Incomplete Dominance One allele is not completely dominant over another. The heterozygous phenotype is a blending of the two homozygous phenotypes. Example: four o’clock flowers rr=red ww=white rw=pink (blending of the two alleles)
Codominance Two alleles are both expressed as a dominant phenotype Coat color in cows RR: Red WW: White RW: Roan, white with red spots (NOT pink!)
Review Males have an X and a Y chromosome Females have two X chromosomes These chromosomes determine sex, so genes located on these chromosomes are known as sex-linked genes.
The X chromosome is much larger than the Y, so it carries more genes than the Y chromosome. Disorders that are sex-linked are much more common in males, because they would only need 1 recessive allele to have the trait; rather than the two recessive alleles the females need.

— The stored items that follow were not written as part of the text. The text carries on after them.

-- ==== Sys2Proof/WellFormed.lean ====
section
/-! DEFINITION. Which commands are well formed: the operands alone, without a state. -/

namespace Sys2Proof

/-- START, the octet that starts a frame (R170). -/
def startOctet : Octet := 0xC3#8

/-- A station address is 1 to 254 (R170). -/
def stationAddress (a : Octet) : Bool := a != 0#8 && a != 0xFF#8

/-- The operands of a command can be those of the event it names: a noise octet is not C3h (R133), an octet that ends a
frame LENGTH is above 64 (R179), slots and token states are those of station addresses (R95, R59). -/
def Instr.wellFormed : Instr → Bool
  | .upstreamNoise o => o != startOctet
  | .upstreamLength o => 64 < o.toNat
  | .branchFrameLength _ o => 64 < o.toNat
  | .slotDue a => stationAddress a
  | .refillExpiry a => stationAddress a
  | .validIn _ | .upstreamCheck _ | .upstreamGap | .endOfTransmission | .endOfSpacing | .guardComplete _
  | .branchOctet _ _ | .guardQuietWaitExpiry _ | .branchEndOfSending _ | .replyDeadlineExpiry _ | .branchFrameValid _ _
  | .branchFrameCheck _ _ | .branchGap _ | .probeTimerExpiry _ | .probeQuietEnd _ | .silenceExpiry | .endOfSave _
  | .endOfRetire | .power | .supplyFall | .rstnLow | .rstnRelease | .endOfLoading | .cfgenChange | .badOperation
  | .getIdentity | .getStartRecord | .getSettings | .putSettings | .getStation | .putStation | .dropStation
  | .listStations | .revertShadow | .clearShadow | .commit | .getChanges | .peekStatus | .getCounters | .clearCounters
  | .getBranch | .getTransactions | .saveImage | .retireImage | .getStore | .resume | .forceFailsafe
  | .getFailsafeReport | .restart | .upstreamFrameOctet _ | .branchFrameOctet _ _ => true

end Sys2Proof
end

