-- ==== Sys2Proof/Machine/StartEvents.lean ====
section
/-! DEFINITION. The ends of store operations, the starts, the reset and supply events, and the CFGEN strap (chapters 9 and
11). -/

namespace Sys2Proof.Machine

/-- The operation number of a store operation (R176). -/
def StoreOp.octet : StoreOp → Octet
  | .save => Op.saveImage.octet
  | .retire => Op.retireImage.octet

/-- The WORKING entry completes: the agent builds the answer from its working reference and the store's result, which names
the image slot (R141, R158, R159). -/
def State.workingDone (s : State) (result : Result) (image : Nat) : State :=
  match s.agent.working with
  | none => s
  | some w =>
    { s with agent := { s.agent with working := none } }.completeAll [managedJob s w.slot w.op.octet result [oct image]]

/-- END_OF_SAVE (R158): the slot becomes VALID or SPOILED, the store IDLE, and the WORKING entry completes. -/
def execEndOfSave (verified : Bool) (s : State) : Effect :=
  if s.live then
    match s.store.busy with
    | .saving k =>
      let s1 := { s with store := { s.store.update k (fun c => c.saveEnded verified) with busy := .idle } }
      .next (s1.workingDone (if verified then .ok else .saveFailed) k)
    | _ => .refused .storeOtherwise
  else .refused .runStateOtherwise

/-- END_OF_RETIRE (R159): the slot becomes RETIRED, the store IDLE, and the WORKING entry completes OK. -/
def execEndOfRetire (s : State) : Effect :=
  if s.live then
    match s.store.busy with
    | .retiring k =>
      let s1 := { s with store := { s.store.update k ImageSlot.retireEnded with busy := .idle } }
      .next (s1.workingDone .ok k)
    | _ => .refused .storeOtherwise
  else .refused .runStateOtherwise

/-- POWER (R163, R181): the supply comes into its range and a cold start with cause POWER begins; a part that RSTN still
holds stays held (assumption log 10). -/
def execPower (s : State) : Effect :=
  if s.pins.supplyLow then
    let s1 := { s with pins := { s.pins with supplyLow := false } }
    if s.pins.rstnLow then .next s1 else .next (s1.coldBegun .power)
  else .refused .pinOtherwise

/-- SUPPLY_FALL (R181): acts as a reset held low. -/
def execSupplyFall (s : State) : Effect :=
  if s.pins.supplyLow then .refused .pinOtherwise
  else .next { s with pins := { s.pins with supplyLow := true } }.resetBegun

/-- RSTN_LOW (R181): the reset begins and is held. -/
def execRstnLow (s : State) : Effect :=
  if s.pins.rstnLow then .refused .pinOtherwise
  else .next { s with pins := { s.pins with rstnLow := true } }.resetBegun

/-- RSTN_RELEASE (R163, R181): a cold start with cause LINE begins, unless the supply is still below its range. -/
def execRstnRelease (s : State) : Effect :=
  if s.pins.rstnLow then
    let s1 := { s with pins := { s.pins with rstnLow := false } }
    if s.pins.supplyLow then .next s1 else .next (s1.coldBegun .line)
  else .refused .pinOtherwise

/-- END_OF_LOADING (R164). -/
def execEndOfLoading (s : State) : Effect :=
  if s.seq.run = .loading ∧ s.pins.supplyLow = false ∧ s.pins.rstnLow = false then .next s.coldEnded
  else .refused .runStateOtherwise

/-- CFGEN_CHANGE (R142): the strap changes level; it acts only on samples taken afterwards. -/
def execCfgenChange (s : State) : Effect :=
  .next { s with pins := { s.pins with cfgen := !s.pins.cfgen, cfgenAge := 0 } }

end Sys2Proof.Machine
end

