/-- PUT SETTINGS with CFGEN high: a group of 21 octets that spells settings in range replaces the settings of SHADOW, OK without
data; any other argument is BAD_ARGUMENT, and nothing but the answer changes (R31, R177). PUT STATION with CFGEN high, the record
in range: it replaces the record of its address (REPLACED), is added where SHADOW holds fewer than 64 (ADDED), or is refused
MAP_FULL; octets that spell no such record are BAD_ARGUMENT. In an ordered SHADOW the record is then found under its address, and
every other address reads as before (R29, R30). -/
def Obligations.ShadowIsEditedByPut : Prop :=
  (∀ (s : State) (slot : Nat) (e : Entry) (args : List Octet), Takes s slot e (0x04#8 :: args) → Unlocked s →
      ∃ t, exec .putSettings s = .next t
        ∧ (∀ c : Settings, c.inRange = true → args = c.octets →
            Answers { s with shadow := { s.shadow with settings := c } } t slot e s.active.settings.ownAddr 0x04#8 0x00#8 []
              (.entry slot))
        ∧ ((∀ c : Settings, c.inRange = true → args ≠ c.octets) →
            Answers s t slot e s.active.settings.ownAddr 0x04#8 0x02#8 [] (.entry slot)))
  ∧ (∀ (s : State) (slot : Nat) (e : Entry) (r : StationRecord), r.inRange = true → MapOrdered s.shadow →
      Takes s slot e (0x06#8 :: r.octets) → Unlocked s →
      ∃ t, exec .putStation s = .next t
        ∧ (s.shadow.record? r.addr = none → 64 ≤ s.shadow.stations.length →
            Answers s t slot e s.active.settings.ownAddr 0x06#8 0x04#8 [] (.entry slot))
        ∧ (s.shadow.record? r.addr ≠ none ∨ s.shadow.stations.length < 64 →
            ∃ shadow, Answers { s with shadow := shadow } t slot e s.active.settings.ownAddr 0x06#8 0x00#8
                [r.addr, if (s.shadow.record? r.addr).isSome then 0x01#8 else 0x00#8] (.entry slot)
              ∧ shadow.settings = s.shadow.settings ∧ MapOrdered shadow ∧ shadow.record? r.addr = some r
              ∧ ∀ a, a ≠ r.addr → shadow.record? a = s.shadow.record? a))
  ∧ (∀ (s : State) (slot : Nat) (e : Entry) (args : List Octet), Takes s slot e (0x06#8 :: args) → Unlocked s →
      (∀ r : StationRecord, r.inRange = true → args ≠ r.octets) →
      ∃ t, exec .putStation s = .next t ∧ Answers s t slot e s.active.settings.ownAddr 0x06#8 0x02#8 [] (.entry slot))


/-- DROP STATION with CFGEN high: OK with the address and the record removed from SHADOW, NO_SUCH_STATION where SHADOW holds
none, BAD_ARGUMENT for 0, 255 and any other length; ACTIVE, and with it every effect of the record, is untouched (R32). -/
def Obligations.DropStationRemovesTheRecord : Prop :=
  ∀ (s : State) (slot : Nat) (e : Entry) (args : List Octet), Takes s slot e (0x07#8 :: args) → Unlocked s →
    ∃ t, exec .dropStation s = .next t ∧ t.active = s.active ∧ t.tokens = s.tokens ∧ t.scan = s.scan
      ∧ (∀ a, args = [a] → a ≠ 0#8 → a ≠ 0xFF#8 →
          ((∃ r ∈ s.shadow.stations, r.addr = a) →
            Answers { s with shadow := { s.shadow with stations := s.shadow.stations.filter fun r => r.addr != a } } t slot e
              s.active.settings.ownAddr 0x07#8 0x00#8 [a] (.entry slot))
          ∧ ((∀ r ∈ s.shadow.stations, r.addr ≠ a) →
            Answers s t slot e s.active.settings.ownAddr 0x07#8 0x05#8 [] (.entry slot)))
      ∧ ((∀ a, args = [a] → a = 0#8 ∨ a = 0xFF#8) →
          Answers s t slot e s.active.settings.ownAddr 0x07#8 0x02#8 [] (.entry slot))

Hemophilia Recessive trait Disorder where individuals are missing the normal blood clotting protein. Uncontrolled bleeds from minor cuts or bruises. Female hemophiliac: X h X h Female carrier: X h X Normal: XX Male hemophiliac: X h Y Normal: XY
Colorblindness Recessive Inability to see certain colors
Duchenne Muscular Dystrophy Recessive Progressive weakening and loss of skeletal muscle. Defective version of gene that codes for muscle protein
EXAMPLES!! A woman who is heterozygous for normal vision marries a man who is colorblind. What are the chances of them having a son or daughter who is colorblind? **NOTE: You have to use X’s and Y’s, and read the punnett square separately for boys and girls!**
A woman who is homozygous for normal blood clotting marries a man who has hemophilia. What are the chances of them having a son or daughter with hemophilia?
-A pedigree is a chart for tracing genes in a family. - When more than one individual in a family is afflicted with a disease, it suggests that the disease might be inherited. Pedigrees
Introduction to Pedigree Symbols -Males are represented by squares. -Females are represented by circles. -Filled symbols show individuals who exhibit the trait in question. -A horizontal line between two symbols represents a mating. -A vertical line descends from parents to a horizontal line shared by all their offspring. -A diagonal line through a symbol indicates that person is deceased. -Roman numerals (I, II, III,…) represent generations. -Arabic numerals (1, 2, 3,…) represent the birth order of siblings. -Specific combinations of numerals (like II-3) uniquely identify each individual in the pedigree.
Phenotypes are used to infer genotypes on a pedigree. Autosomal genes show different patterns on a pedigree than sex-linked genes.
If the phenotype is more common in males, the gene is likely sex-linked.
THE STEPS WHEN INTERPRETING A PEDIGREE CHART -Determine if the pedigree chart shows an autosomal or X- linked disease. -If most of the males in the pedigree are affected, then the disorder is X-linked -If it is a 50/50 ratio between men and women the disorder is autosomal.
-Determine whether the disorder is dominant or recessive. -If the disorder is dominant, one of the parents must have the disorder. -If the disorder is recessive, neither parent has to have the disorder because they can be heterozygous.